I have had a look at places to live and feeling a bit overwhelmed. We would like somewhere in the suburbs which is situated close to a beach or nature reserve but is within easy travelling distance to the city.
Can anyone give me any information on the areas I should be looking at? and what kind of prices rental and buying the houses are. I thought we would get a bit more for our money there but it looks quite expensive. It would also have to be situated close to good schools (daughter is only one at present).

Any information would be appreciated.
Thank you
Natasha and Ash


----------



## escapedtonz (Apr 6, 2012)

Tash & Ash said:


> Hi Everyone
> We are hoping to emigrate to New Zealand and are just in the process of seeing we are eligible. We are moving to have a more outdoor life style where it is safe for our daughter to grow up. I've heard lots of conflicting advice from people who have said to move to Australia but we believe New Zealand would be a better choice for us.
> I have had a look at places to live and feeling a bit overwhelmed. We would like somewhere in the suburbs which is situated close to a beach or nature reserve but is within easy travelling distance to the city.
> Can anyone give me any information on the areas I should be looking at? and what kind of prices rental and buying the houses are. I thought we would get a bit more for our money there but it looks quite expensive. It would also have to be situated close to good schools (daughter is only one at present).
> ...


Good call. Exactly the reasons why we moved.

Which city are you looking at ? What about jobs ?

Usually a person can't decide on a place to live as you'll need to find a job to survive so you'll come to live wherever the job is.
If you do it the other way around you need to make sure the place you intend to settle gives you the best chance to find a job.


----------



## ClemClan (Oct 8, 2009)

The Internet is such a huge gateway to finding out a lot of information about moving here. You can get an idea of rental and purchase prices in all the cities in NZ by looking at Real Estate, Houses for Sale, Rentals, Commercial and Businesses for sale at Realestate.co.nz - Realestate.co.nz and Buy online and sell with NZ's #1 auction & classifieds site | Trade Me

On the Trade Me site there is also an opportunity to look at jobs as well as Jobs on SEEK - New Zealand's no.1 Employment, Career and Recruitment site

Deciding where to move to in NZ is a huge decision and if it's possible for you to experience NZ before emigrating that would be ideal. However, it's not imperative. Personally I would avoid Auckland. However, Tauranga, Wellington, Nelson, Marlborough and Christchurch are all worth looking at. 

There are downsides like there is in any country and yes it is expensive to live depending on your earnings etc.

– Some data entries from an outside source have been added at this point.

-- ==== Sys2Proof/Certificates/Slice0/Obligations.lean ====
section
/-! DEFINITION. The statements for the provers.

Shape. A result statement says which next state a command answers: `State.settle s u` is the end of a step that began in `s`
and whose own effect left `u`; what that end does, whole, is the statement StepEndDoesThisMuch. `u` is written field by field,
so all that it does not name is unchanged. -/

open Sys2Proof Sys2Proof.Machine

/-! ### The step -/

/-- A step executes the command at the front of the queue on the state with the queue's rest, and answers its outcome; on an
empty queue no event is taken, and both transmitters come to a symbol boundary: a sent flow state that has changed since the last
one has its symbol sent, in a frame or between frames; otherwise a frame that is being sent has its next symbol sent, of START and
its bytes, and where only its END is left the transmitter waits for the event of the frame's end; otherwise a transmitter between
frames sends IDLE, or HOLD while its sent flow state is HOLD (R133, R141; log 1, log 17). -/
def Obligations.StepRunsFrontCommand : Prop :=
  (∀ (c : Instr) (rest : List Instr) (s : State), s.pending = c :: rest → step s = exec c { s with pending := rest }) ∧
  ∀ s : State, s.pending = [] →
    let after := fun p : LinkPort =>
      if p.flowDue = true then
        { p with flowDue := false, sent := [match p.txFlow with | .go => .go | .hold => .hold] }
      else match p.tx with
        | none => { p with sent := [match p.txFlow with | .go => .idle | .hold => .hold] }
        | some x =>
          match (Symbol.start :: x.bytes.map Symbol.data)[x.place]? with
          | some y => { p with tx := some { bytes := x.bytes, place := x.place + 1 }, sent := [y] }
          | none => p
    step s = .next { s with portU := after s.portU, portD := after s.portD }

/-- Every command answers a next state, in every state, and leaves the waiting commands alone, the resets among them: the manual
names no event that stops the part, an event that cannot occur in a state answers that state, and the waiting commands are the
sender's (log 1, log 2, log 16). -/
def Obligations.EveryCommandAnswersNext : Prop :=
  ∀ (c : Instr) (s : State), ∃ t, exec c s = .next t ∧ t.pending = s.pending

/-- The end of a step (R114, R115, R123, R125, R126, R128). A flag is set afterwards just when the step's effect left it set,
its standing cause arose, or a Notice was called for and found no room. A Notice is called for just when no flag was both set
and enabled before and some flag is so now; its contents are those of its placing. The lines are evaluated on the outcome.
Nothing else changes. -/
def Obligations.StepEndDoesThisMuch : Prop :=
  ∀ s u : State, NoIdleWait u →
    let t := State.settle s u
    let arose := fun c : Condition => u.causeHolds c = true ∧ s.causeHolds c = false
    let setNow := fun c : Condition => c.isIn u.cond.flags = true ∨ arose c
    let called :=
      (∀ c : Condition, ¬(c.isIn s.cond.flags = true ∧ c.isIn s.cond.enables = true)) ∧
      ∃ c : Condition, setNow c ∧ c.isIn u.cond.enables = true
    let room := u.paths.own.length < 12 ∧ u.nonReplies < 10
    t = { u with cond := t.cond, lines := t.lines, paths := t.paths, portD := t.portD } ∧
    t.cond.enables = u.cond.enables ∧
    (∀ c : Condition, c.isIn t.cond.flags = true ↔ setNow c ∨ (c = .queueOverrun ∧ called ∧ ¬room)) ∧
    t.lines = t.evalLines ∧
    (called → room → ∃ flags : CondSet, (∀ c : Condition, c.isIn flags = true ↔ setNow c) ∧
      let v := u.placed (.notice ⟨⟨flags, u.cond.enables⟩, u.engine.operating, u.mouldReport⟩)
      t.paths = v.paths ∧ t.portD = v.portD) ∧
    (¬(called ∧ room) → t.paths = u.paths ∧ t.portD = u.portD)

/-- The six standing causes, and the nine conditions without one (R115); `standing` is the set of those that hold.

On every state whose lines show its flags, which is every state after a step, STOP is asserted exactly while a set flag has class
STOP, and in split mode S0 to S3 each carry their indication (R119, R120, R121). With no setup record every class is NONE. -/
def Obligations.StandingCausesAndSplitLines : Prop :=
  (∀ (s : State) (c : Condition),
       (c.isIn s.standing = true ↔ s.causeHolds c = true) ∧
       (s.causeHolds c = true ↔
         match c with
         | .crack =>
           ∃ snap, s.monitor.state = .confirmed snap ∧ ∃ e ∈ s.suspects, e.state = .confirmed ∧ e.slot = snap.code
         | .podSilent => ∃ p : PodId, s.podPresent p = true ∧ s.pods[p].state = .silent
         | .mouldChanged => s.monitor.state = .unconfirmed
         | .mouldUnknown =>
           s.monitor.clamp.debounced = some true ∧ ∃ code, s.monitor.code.debounced = some code ∧ s.moulds[code] = none
         | .downstreamStall => s.stall.stalled = true
         | .linkFault => s.portU.signal = .lost ∨ s.portD.signal = .lost
         | _ => False)) ∧
  (∀ s : State, LinesLaw s →
       let class' := fun c : Condition => match s.tables.setup with
         | some su => su.classes[c.index]
         | none => .none
       let shows := fun x : CondClass => ∃ c : Condition, c.isIn s.cond.flags = true ∧ class' c = x
       (s.lines.stop = true ↔ shows .stop) ∧
       (s.straps.sigMode = .split →
         (s.lines.signals.getLsbD 0 = true ↔ shows .warn ∨ shows .stop) ∧
         (s.lines.signals.getLsbD 1 = true ↔ shows .advise) ∧
         (s.lines.signals.getLsbD 2 = true ↔ Condition.crack.isIn s.cond.flags = true) ∧
         (s.lines.signals.getLsbD 3 = true ↔ ∃ snap, s.monitor.state = .confirmed snap)))

/-- In coded mode, on every state whose lines show its flags, which is every state after a step, the four lines carry the code of
the highest-ranked set flag whose class is not NONE, and 0 when there is none; rank is by class, then by the lower code; STOP works
as in split mode (R122). -/
def Obligations.CodedLinesCarryTheHighestRank : Prop :=
  ∀ s : State, LinesLaw s → s.straps.sigMode = .coded →
    let class' := fun c : Condition => match s.tables.setup with
      | some su => su.classes[c.index]
      | none => .none
    let rank := fun x : CondClass => match x with
      | .none => 0
      | .advise => 1
      | .warn => 2
      | .stop => 3
    let shown := fun c : Condition => c.isIn s.cond.flags = true ∧ class' c ≠ .none
    ((∀ c, ¬shown c) → s.lines.signals = 0) ∧
    (∀ c, shown c →
      (∀ d, shown d → d ≠ c →
        rank (class' d) < rank (class' c) ∨ (rank (class' d) = rank (class' c) ∧ c.index < d.index)) →
      s.lines.signals.toNat = c.index.val + 1) ∧
    (s.lines.stop = true ↔ ∃ c, c.isIn s.cond.flags = true ∧ class' c = .stop)

/-! ### Resets -/

/-- POWER_ON_RESET and LINE_RESET give every piece of state the value its chapter states for the reset, with the straps and the
raw inputs as the pins show them; the waiting commands are the sender's and stay (log 16). -/
def Obligations.ResetsGiveTheResetState : Prop :=
  ∀ (pins : Pins) (s : State),
    let port : LinkPort :=
      { framing := .between, signal := .present, signalTimer := some 10, rxFlow := .released, txFlow := .go, flowDue := false,
        tx := none, sent := [.idle] }
    let free : CycleRecord :=
      { state := .free, number := none, slot := none, entered := ⟨false, false, false, false⟩, silenced := 0, accs := [],
        cycleTimer := none, graceTimer := none }
    let fresh := fun cause : ResetCause =>
      ({ pending := s.pending
         engine := { operating := .halted, inbox := [], load := none, cause := cause }
         straps := { sta := pins.sta, rate := pins.rate, sigMode := pins.sigMode }
         tables := { setup := none, channels := [], bandSets := Vector.replicate 8 none }
         tracker := { a := free, b := free, untracked := none, unsync := false, lastClosed := none }
         exam := []
         moulds := Vector.replicate 16 none
         monitor :=
           { code := { raw := pins.code, debounced := none, candidate := some pins.code, timer := some 50 }
             clamp := { raw := pins.clamp, debounced := none, candidate := some pins.clamp, timer := some 50 }
             state := .none }
         suspects := []
         verdict := { judging := none, summary := none }
         cond := { flags := 0, enables := 0 }
         lines := { stop := false, signals := 0 }
         portU := port
         portD := port
         stall := { timer := none, stalled := false }
         pods := Vector.replicate 8 { state := .live, timer := .stopped }
         paths := { forward := [], upward := [], own := [], passOver := 0 }
         trace := .off } : State)
    exec (.powerOnReset pins) s = .next (fresh .power) ∧ exec (.lineReset pins) s = .next (fresh .line)

/-- The state after reset meets every law that the steps keep. -/
def Obligations.ResetIsSound : Prop := Sound State.reset

/-! ### Symbols -/

/-- FRAME_START and EARLY_START: the port has signal, and a new frame begins with no byte; a frame in progress is discarded
with LINK FAULT, a discarding stretch ends without (R132, R135, R137).

STRAY_SYMBOL: between frames a data symbol and END each raise LINK FAULT and change nothing but the signal; a data symbol
IN FRAME is appended, and as the 247th byte begins a discarding stretch with LINK FAULT; END IN FRAME ends the frame; in a
discarding stretch neither raises anything (R132, R135, R137; log 6).

CODE_VIOLATION and FRAME_OVERLENGTH: a code violation discards a frame in progress with LINK FAULT, ends a discarding
stretch without, and otherwise does nothing, and it restarts no signal timer; the 247th byte discards the frame with LINK FAULT
and begins a discarding stretch (R132, R135, R137; log 6). -/
def Obligations.SymbolsMoveTheFraming : Prop :=
  (∀ (p : Port) (s : State) (c : Instr), c = .frameStart p ∨ c = .earlyStart p →
       ((∃ bytes, (s.port p).framing = .inFrame bytes) →
         exec c s = .next (State.settle s ((s.heard p (.inFrame [])).raise .linkFault))) ∧
       ((∀ bytes, (s.port p).framing ≠ .inFrame bytes) → exec c s = .next (State.settle s (s.heard p (.inFrame []))))) ∧
  (∀ (p : Port) (s : State) (b : Byte),
       ((s.port p).framing = .between →
         exec (.straySymbol p (.data b)) s = .next (State.settle s ((s.heard p .between).raise .linkFault)) ∧
         exec (.straySymbol p .frameEnd) s = .next (State.settle s ((s.heard p .between).raise .linkFault))) ∧
       ((s.port p).framing = .discarding →
         exec (.straySymbol p (.data b)) s = .next (State.settle s (s.heard p .discarding)) ∧
         exec (.straySymbol p .frameEnd) s = .next (State.settle s (s.heard p .between))) ∧
       ∀ bytes, (s.port p).framing = .inFrame bytes →
         exec (.straySymbol p .frameEnd) s = exec (.frameReceived p []) s ∧
         (bytes.length < 246 →
           exec (.straySymbol p (.data b)) s = .next (State.settle s (s.heard p (.inFrame (bytes ++ [b]))))) ∧
         (246 ≤ bytes.length →
           exec (.straySymbol p (.data b)) s = .next (State.settle s ((s.heard p .discarding).raise .linkFault)))) ∧
  (∀ (p : Port) (s : State),
       ((s.port p).framing = .between →
         (LinesLaw s → exec (.codeViolation p) s = .next s) ∧
         exec (.frameOverlength p) s = .next (State.settle s ((s.heard p .between).raise .linkFault))) ∧
       ((s.port p).framing = .discarding →
         exec (.codeViolation p) s = .next (State.settle s (s.setPort p { s.port p with framing := .between })) ∧
         exec (.frameOverlength p) s = .next (State.settle s (s.heard p .discarding))) ∧
       ∀ bytes, (s.port p).framing = .inFrame bytes →
         exec (.codeViolation p) s =
           .next (State.settle s ((s.setPort p { s.port p with framing := .between }).raise .linkFault)) ∧
         exec (.frameOverlength p) s = .next (State.settle s ((s.heard p .discarding).raise .linkFault)))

There's a whole mix and match of opinions that come from expats on the forum and who'll you meet because at the end of the day it's all about personal happiness and preferences. What works for one family, doesn't work for another. I've been here nearly eight years now and it's had its up's and down's - but that's life anyway. My hardest battle is being away from family. 

When looking at schools, you will need to live in the school zones to enrol your child, so that's worth remembering. You will notice schools have decile ratings 1-10, the higher the decile the better the school, so you're aiming for a 9 or 10. 

All the best


----------